** What the task requires **
Below are the records; pull every line that includes "Half".

** The records **
[Start of Attachment]

/-- An indirect stream (R366, R367): its issuing region and incarnation, block bytes, next index, the row it is delivering, and
whether the read of its next index has been withheld and not been made since. -/
structure IStream where
  rn : Nat
  incarn : Half
  block : List Byte
  next : Nat
  row : Option PortReq
  stuck : Bool
  deriving DecidableEq, Repr

/-- A pod channel on a port in link mode (R454): its number here, the Akend port, and its pod number, partition and number on the remote
module. -/
structure PodLink where
  chan : Nat
  aport : Nat
  rpod : Nat
  rpart : Nat
  rchan : Nat
  deriving DecidableEq, Repr

/-- One channel of an EMP for one region (R499): the request FIFO, the request in progress, a raw write expecting data,
the reply buffer with the incarnation of each beat, the port's round, whether a token of the channel has been withheld and not
passed since (R346), the markers that wait behind it (R219), the flags of R417, the indirect streams paused at it, and in link mode the
pod channels of its ingress and egress sides and the beats of the egress side not yet sent (R454, R455). -/
structure Port where
  reqF : List Beat
  cur : Option PortReq
  wr : Option PortReq
  reply : List (Half × Beat)
  round : BitVec 8
  wait : Bool
  marks : List (BitVec 4)
  snuff : Bool
  barrIn : Bool
  barrOut : Bool
  snuffOut : Bool
  streams : List IStream
  linkIn : Option PodLink
  linkOut : Option PodLink
  egress : List Beat
  deriving DecidableEq, Repr

/-- What a section keeps for RDV and the phase counts (R216, R217, R442). -/
structure Sect where
  forked : BitVec 3
  forkCycle : Option Nat
  firstEnd : Option Nat
  lastEnd : Nat
  deriving DecidableEq, Repr

/-- A copy-on-write shadow (R424): the granule it stands for, its guest-physical address, the shadow's granule and its guest-physical
address in the shadow pool. -/
structure Shadow where
  pa : Nat
  ga : Nat
  own : Nat
  sga : Nat
  deriving DecidableEq, Repr

/-- A region (R152-R162), by its module region number. -/
structure Region where
  part : Nat
  slot : Nat
  gen : Nat
  ocol : Nat
  orow : Nat
  width : Nat
  height : Nat
  state : RgState
  version : Half
  incarn : Half
  lasterr : Byte
  why : Nat
  frzWhy : Nat
  attach : Option (Word × Nat)
  run : Option Cont
  period : Nat
  origq : Word
  code : List Word
  seq : Seq
  sects : Tbl Sect
  inst : Option Install
  async : Option AsyncOp
  zeroing : Bool
  freeing : Bool
  cycles : Nat
  phase : Nat
  phaseStart : Nat
  cfgFrom : Option Nat
  cfgLoad : Nat
  prof : List Nat
  saved : Bool
  debug : Bool
  warm : Bool
  inPlace : Bool
  shadows : List Shadow
  firings : Nat
  beatsOut : Nat
  sampleAt : Nat
  pushIdx : Nat
  deriving DecidableEq, Repr

/-- What the device keeps of a context whose image it has written, for what the format of R414 has no place for
(notes/assumptions 29): the region, its tiles by module number, and its ports by 4 · EMP + channel with the streams that feed
them. -/
structure Kept where
  reg : Region
  tiles : Tbl Tile
  ports : Tbl Port
  deriving DecidableEq, Repr

/-! ### Partitions -/

/-- A party that holds or waits for a sync object (R166, R419). -/
inductive SoParty where
  | owner (n : Nat)
  | seq (rn : Nat)
  | trim (i : Nat)
  | orphan
  deriving DecidableEq, Repr

/-- How a waiting request is answered (R166, R226, R370). -/
inductive SoReply where
  | hart (h : Nat) (rd : Reg)
  | seqReg (rn : Nat) (rd : Reg)
  | mtOp (tile op : Nat)
  | trim (i : Nat)
  deriving DecidableEq, Repr

/-- A granted hold: party, mode, scope and hold tag (R419). -/
structure SoHold where
  who : SoParty
  excl : Bool
  scope : Nat
  tag : Nat
  deriving DecidableEq, Repr

/-- A waiting request (R166). -/
structure SoWait where
  who : SoParty
  excl : Bool
  scope : Nat
  reply : SoReply
  deriving DecidableEq, Repr

/-- A sync object (R165). -/
structure SyncObj where
  classes : BitVec 9
  exclOnly : Bool
  ranges : List (Nat × Nat)
  holds : List SoHold
  waits : List SoWait
  nextTag : Nat
  deriving DecidableEq, Repr

/-- A loaded graph (R29, R190): its hash and SEQ sections. -/
structure Graph where
  ghash : List Byte
  seqs : List (List Word)
  inPlace : Bool
  deriving DecidableEq, Repr

/-- A record in a ring (R126, R128): the record with IIDX and ISTAT, whether it stands in the reserve, the number of
the period it replays (R425), and the number of the TRIM instruction that pushed it. -/
structure QRec where
  cont : Cont
  rsv : Bool
  period : Option Nat
  trim : Option Nat
  deriving DecidableEq, Repr

/-- A hardware queue (R128, R138). -/
structure Queue where
  asid : Nat
  s1root : Nat
  share : Nat
  log2n : List Nat
  ring : List Nat
  recs : List (List QRec)
  age : Nat
  accNo : Nat
  rsv : List QRec
  deriving DecidableEq, Repr

/-- What a launch's join block does when it fires (R122, R148). -/
inductive Completion where
  | host (vf page : Nat) (seq : Dword) (ctag : Word) (noirq : Bool)
  | parent (addr : Dword) (iidx : Nat)
  | nothing
  deriving DecidableEq, Repr

/-- An accepted launch (R118-R125): queue, acceptance number, priority, whether its short form broke the limits of R116, record, completion action, join block
and frames once expanded, and the status once it has completed. -/
structure Launch where
  q : Nat
  accNo : Nat
  prio : Nat
  short : Bool
  record : List Byte
  act : Completion
  expanded : Bool
  join : Dword
  units : List Nat
  status : Option Nat
  deriving DecidableEq, Repr

/-- A running trim (R329): queue, record, the number of the TRIM instruction that pushed it, its command block once read, the handle of the object it has
requested, whether that has been granted, the status of a trim that has failed, the stack whose trim engine runs it (R20), and, of a trim
whose work is done and whose result is still to be written, the status of its record and the two words of the result (R329, R346). -/
structure Trim where
  q : Nat
  cont : Cont
  num : Option Nat
  cmd : List Byte
  so : Option Word
  granted : Bool
  fail : Option Nat
  stack : Option Nat
  ended : Option (Nat × Dword × Dword)
  deriving DecidableEq, Repr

[End of Attachment]

** Response for this exercise **
  incarn : Half
  reply : List (Half × Beat)
  version : Half
  incarn : Half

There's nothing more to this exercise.